Cesler, a Vietnam veteran, had not really considered the plight of unclaimed veterans when he was named director of the Idaho State Veterans Cemetery in 2005. At one meeting early in his tenure, a woman asked him a question.

“She said, ‘Rich, what are you doing about finding veterans who are abandoned in funeral homes around our state?” he said. “I was kind of dumbfounded. I said, ‘I can’t answer that question, but let me do some research.’ ”

Within two weeks, he said, he’d found the remains of 17 veterans at funeral homes in Idaho. He began working with lawmakers and government officials to start changing the laws to allow funeral homes and others to release remains to veterans cemeteries, and to eliminate the two-year deadline for veterans to claim burial benefits. In 2007, he was named the director of the effort to establish a new veterans cemetery outside Medical Lake, which opened last year on Memorial Day.

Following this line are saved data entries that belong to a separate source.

-- ==== Sys2Proof/Laws/State.lean ====
section
/-! SUPPORT. What each named update of the state leaves in each field: the field it changes has the value the update
gives, every other one stays. -/

namespace Sys2Proof.Machine

/-! ### `advance` -/

@[simp] theorem State.advance_core (s : State) (len : Nat) : (s.advance len).core = { s.core with cur := { s.core.cur with pc := s.core.cur.pc + BitVec.ofNat 48 len } } := rfl
@[simp] theorem State.advance_others (s : State) (len : Nat) : (s.advance len).others = s.others := rfl
@[simp] theorem State.advance_mem (s : State) (len : Nat) : (s.advance len).mem = s.mem := rfl
@[simp] theorem State.advance_memPoison (s : State) (len : Nat) : (s.advance len).memPoison = s.memPoison := rfl
@[simp] theorem State.advance_fullSlots (s : State) (len : Nat) : (s.advance len).fullSlots = s.fullSlots := rfl
@[simp] theorem State.advance_lines (s : State) (len : Nat) : (s.advance len).lines = s.lines := rfl
@[simp] theorem State.advance_ripening (s : State) (len : Nat) : (s.advance len).ripening = s.ripening := rfl
@[simp] theorem State.advance_forcedDoms (s : State) (len : Nat) : (s.advance len).forcedDoms = s.forcedDoms := rfl
@[simp] theorem State.advance_armed (s : State) (len : Nat) : (s.advance len).armed = s.armed := rfl
@[simp] theorem State.advance_reqs (s : State) (len : Nat) : (s.advance len).reqs = s.reqs := rfl
@[simp] theorem State.advance_ldsWait (s : State) (len : Nat) : (s.advance len).ldsWait = s.ldsWait := rfl
@[simp] theorem State.advance_parcels (s : State) (len : Nat) : (s.advance len).parcels = s.parcels := rfl
@[simp] theorem State.advance_tlb (s : State) (len : Nat) : (s.advance len).tlb = s.tlb := rfl
@[simp] theorem State.advance_tokens (s : State) (len : Nat) : (s.advance len).tokens = s.tokens := rfl
@[simp] theorem State.advance_cellReqs (s : State) (len : Nat) : (s.advance len).cellReqs = s.cellReqs := rfl
@[simp] theorem State.advance_counters (s : State) (len : Nat) : (s.advance len).counters = s.counters := rfl
@[simp] theorem State.advance_barriers (s : State) (len : Nat) : (s.advance len).barriers = s.barriers := rfl
@[simp] theorem State.advance_queues (s : State) (len : Nat) : (s.advance len).queues = s.queues := rfl
@[simp] theorem State.advance_channels (s : State) (len : Nat) : (s.advance len).channels = s.channels := rfl
@[simp] theorem State.advance_rowWrites (s : State) (len : Nat) : (s.advance len).rowWrites = s.rowWrites := rfl
@[simp] theorem State.advance_kernels (s : State) (len : Nat) : (s.advance len).kernels = s.kernels := rfl
@[simp] theorem State.advance_cohorts (s : State) (len : Nat) : (s.advance len).cohorts = s.cohorts := rfl
@[simp] theorem State.advance_checks (s : State) (len : Nat) : (s.advance len).checks = s.checks := rfl
@[simp] theorem State.advance_contexts (s : State) (len : Nat) : (s.advance len).contexts = s.contexts := rfl
@[simp] theorem State.advance_partitions (s : State) (len : Nat) : (s.advance len).partitions = s.partitions := rfl
@[simp] theorem State.advance_mgmt (s : State) (len : Nat) : (s.advance len).mgmt = s.mgmt := rfl
@[simp] theorem State.advance_devWin (s : State) (len : Nat) : (s.advance len).devWin = s.devWin := rfl
@[simp] theorem State.advance_mfqBase (s : State) (len : Nat) : (s.advance len).mfqBase = s.mfqBase := rfl
@[simp] theorem State.advance_mfqLog (s : State) (len : Nat) : (s.advance len).mfqLog = s.mfqLog := rfl
@[simp] theorem State.advance_mfqTail (s : State) (len : Nat) : (s.advance len).mfqTail = s.mfqTail := rfl
@[simp] theorem State.advance_mfqLost (s : State) (len : Nat) : (s.advance len).mfqLost = s.mfqLost := rfl
@[simp] theorem State.advance_mfqPending (s : State) (len : Nat) : (s.advance len).mfqPending = s.mfqPending := rfl
@[simp] theorem State.advance_ports (s : State) (len : Nat) : (s.advance len).ports = s.ports := rfl
@[simp] theorem State.advance_ethPorts (s : State) (len : Nat) : (s.advance len).ethPorts = s.ethPorts := rfl
@[simp] theorem State.advance_tier2Owner (s : State) (len : Nat) : (s.advance len).tier2Owner = s.tier2Owner := rfl
@[simp] theorem State.advance_tier2Held (s : State) (len : Nat) : (s.advance len).tier2Held = s.tier2Held := rfl
@[simp] theorem State.advance_ramps (s : State) (len : Nat) : (s.advance len).ramps = s.ramps := rfl
@[simp] theorem State.advance_patrols (s : State) (len : Nat) : (s.advance len).patrols = s.patrols := rfl
@[simp] theorem State.advance_powerLog (s : State) (len : Nat) : (s.advance len).powerLog = s.powerLog := rfl
@[simp] theorem State.advance_powerHeld (s : State) (len : Nat) : (s.advance len).powerHeld = s.powerHeld := rfl
@[simp] theorem State.advance_mr (s : State) (len : Nat) : (s.advance len).mr = s.mr := rfl
@[simp] theorem State.advance_boot (s : State) (len : Nat) : (s.advance len).boot = s.boot := rfl
@[simp] theorem State.advance_recovered (s : State) (len : Nat) : (s.advance len).recovered = s.recovered := rfl
@[simp] theorem State.advance_svn (s : State) (len : Nat) : (s.advance len).svn = s.svn := rfl
@[simp] theorem State.advance_seed (s : State) (len : Nat) : (s.advance len).seed = s.seed := rfl
@[simp] theorem State.advance_certificate (s : State) (len : Nat) : (s.advance len).certificate = s.certificate := rfl
@[simp] theorem State.advance_identity (s : State) (len : Nat) : (s.advance len).identity = s.identity := rfl
@[simp] theorem State.advance_kemCount (s : State) (len : Nat) : (s.advance len).kemCount = s.kemCount := rfl
@[simp] theorem State.advance_trips (s : State) (len : Nat) : (s.advance len).trips = s.trips := rfl
@[simp] theorem State.advance_tripsRead (s : State) (len : Nat) : (s.advance len).tripsRead = s.tripsRead := rfl
@[simp] theorem State.advance_takes (s : State) (len : Nat) : (s.advance len).takes = s.takes := rfl
@[simp] theorem State.advance_latches (s : State) (len : Nat) : (s.advance len).latches = s.latches := rfl
@[simp] theorem State.advance_ethDropped (s : State) (len : Nat) : (s.advance len).ethDropped = s.ethDropped := rfl
@[simp] theorem State.advance_hypShared (s : State) (len : Nat) : (s.advance len).hypShared = s.hypShared := rfl
@[simp] theorem State.advance_absentCores (s : State) (len : Nat) : (s.advance len).absentCores = s.absentCores := rfl
@[simp] theorem State.advance_absentChannels (s : State) (len : Nat) : (s.advance len).absentChannels = s.absentChannels := rfl
@[simp] theorem State.advance_absentClusters (s : State) (len : Nat) : (s.advance len).absentClusters = s.absentClusters := rfl
@[simp] theorem State.advance_absentPorts (s : State) (len : Nat) : (s.advance len).absentPorts = s.absentPorts := rfl
@[simp] theorem State.advance_oneLane (s : State) (len : Nat) : (s.advance len).oneLane = s.oneLane := rfl
@[simp] theorem State.advance_absentEth (s : State) (len : Nat) : (s.advance len).absentEth = s.absentEth := rfl
@[simp] theorem State.advance_hostOut (s : State) (len : Nat) : (s.advance len).hostOut = s.hostOut := rfl
@[simp] theorem State.advance_ts (s : State) (len : Nat) : (s.advance len).ts = s.ts := rfl
@[simp] theorem State.advance_free (s : State) (len : Nat) : (s.advance len).free = s.free := rfl
@[simp] theorem State.advance_uid (s : State) (len : Nat) : (s.advance len).uid = s.uid := rfl
@[simp] theorem State.advance_agenda (s : State) (len : Nat) : (s.advance len).agenda = s.agenda := rfl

Meanwhile, he’s been steadily at it, enlisting veterans groups to help and visiting funeral homes, nursing homes and coroners. Once potential veterans are found, there is daunting detective work to be done. In the Atwood case, it was a relatively quick matter because he had a case history with the VA after serving in the Army from 1956 to 1959, and his remains included a birth certificate. But in other cases, running down the verification that someone served in the military can be a challenge – and Cesler has a staffer who is doing the bulk of the work.

“It’s extremely hard,” said Cesler. “There is a lot of research that goes into it.”

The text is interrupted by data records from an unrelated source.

/-- A change of one element of a list leaves its length. -/
theorem isSome_modifyAt {α : Type} (f : α → α) (n : Nat) : ∀ (l : List α) (m : Nat), (modifyAt f l m)[n]?.isSome = l[n]?.isSome
  | [], _ => rfl
  | x :: l, 0 => by cases n <;> rfl
  | x :: l, m + 1 => by
    cases n with
    | zero => rfl
    | succ n => simpa [modifyAt] using isSome_modifyAt f n l m

/-- A core on which an activation starts, with its trace unit as the event leaves it. -/
def Core.started (c : Core) (u : Trace) (a : Act) (entry : BitVec 48) : Core :=
  Core.runThread { c with trace := u, nStart := c.nStart + 1 } { Thread.blank with act := a, pc := entry }

/-- A core of one of whose queues `rest` remains. -/
def Core.without (c : Core) (hi : Bool) (rest : List QEntry) : Core :=
  { c with hq := if hi then rest else c.hq, lq := if hi then c.lq else rest }

/-- A thread takes its priority context, and nothing else of the core changes. -/
theorem Core.runThread_eq (c : Core) (t : Thread) : c.runThread t = { c with
    active := true, curHi := t.act.hi, cur := t
    wph := if t.act.hi then t.act.wp else c.wph, wpl := if t.act.hi then c.wpl else t.act.wp } := by
  unfold Core.runThread
  dsimp only
  split <;> rfl

namespace State

/-! ## Tracing and actors -/

/-- An event that a trace may record changes the trace unit of its core only (R400). -/
theorem traceAct_eq (s : State) (kind detail : Nat) (a : Act) (addr : Nat) :
    ∃ u, s.traceAct kind detail a addr = { s with core := { s.core with trace := u } } := by
  unfold traceAct trace
  split
  · exact ⟨_, rfl⟩
  · exact ⟨_, rfl⟩

/-- A change of an actor's state, as the core in focus sees it. -/
theorem modActor_core (s : State) (core i : Nat) (f : ActorSt → ActorSt) : (s.modActor core i f).core =
    if s.core.id = core then { s.core with actors := modifyAt f s.core.actors i } else s.core := by
  have id : (s.coreOf core).id = core := s.coreOf_id core
  unfold modActor modCore putCore
  dsimp only
  rw [id]
  split
  next focus => rw [← focus, s.coreOf_focus]
  next => rfl

/-- Reserving slots at a consumer changes states of actors only (R97). -/
theorem reserve_core (s : State) (d : ActorDef) : ∃ as, (s.reserve d).core = { s.core with actors := as } ∧
    ∀ i : Nat, as[i]?.isSome = s.core.actors[i]?.isSome := by
  unfold reserve
  split
  · exact ⟨_, rfl, fun _ => rfl⟩
  · rw [modActor_core]
    split
    · exact ⟨_, rfl, fun i => isSome_modifyAt ..⟩
    · exact ⟨_, rfl, fun _ => rfl⟩

theorem unreserve_core (s : State) (a : Act) : ∃ as, (s.unreserve a).core = { s.core with actors := as } := by
  unfold unreserve
  split
  · exact ⟨_, rfl⟩
  · split
    · exact ⟨_, rfl⟩
    · rw [modActor_core]
      split <;> exact ⟨_, rfl⟩

/-! ## Starts (R98, R99) -/

/-- The next entry to start is the first of its queue. -/
theorem Resting.nextEntry {s : State} (h : s.Resting) {q : QEntry} {rest : List QEntry} {hi : Bool} (can : s.canStart q = true)
    (queued : if hi then s.core.hq = q :: rest else s.core.hq = [] ∧ s.core.lq = q :: rest) :
    s.nextEntry = some (hi, 0) := by
  have idle : (s.core.active || s.core.stopReq || s.core.frozen || s.core.frame.isSome || !s.mayRun s.core.id) = false := by
    rw [h.active, h.stop, h.frozen, h.frame, h.runs]
    rfl
  unfold State.nextEntry
  dsimp only
  rw [idle, if_neg Bool.false_ne_true]
  cases hi with
  | true =>
    have first : s.core.hq = q :: rest := queued
    rw [first, List.findIdx?_cons, can]
    rfl
  | false =>
    obtain ⟨none, first⟩ : s.core.hq = [] ∧ s.core.lq = q :: rest := queued
    rw [none, first, h.susp, h.low, List.findIdx?_cons, can]
    rfl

Fred Salanti, the executive director of the Missing in America Project, said that he’s been astounded at the numbers of veterans whose remains have not been given a proper burial across the country. When he formed his organization – using the name and the spark provided by Cesler – he thought he might find 10,000 to 15,000 veterans.

“Now I think we’re going to bury 150,000 veterans by the time we’re done – or even more,” he said. “I think it’s mind-boggling.”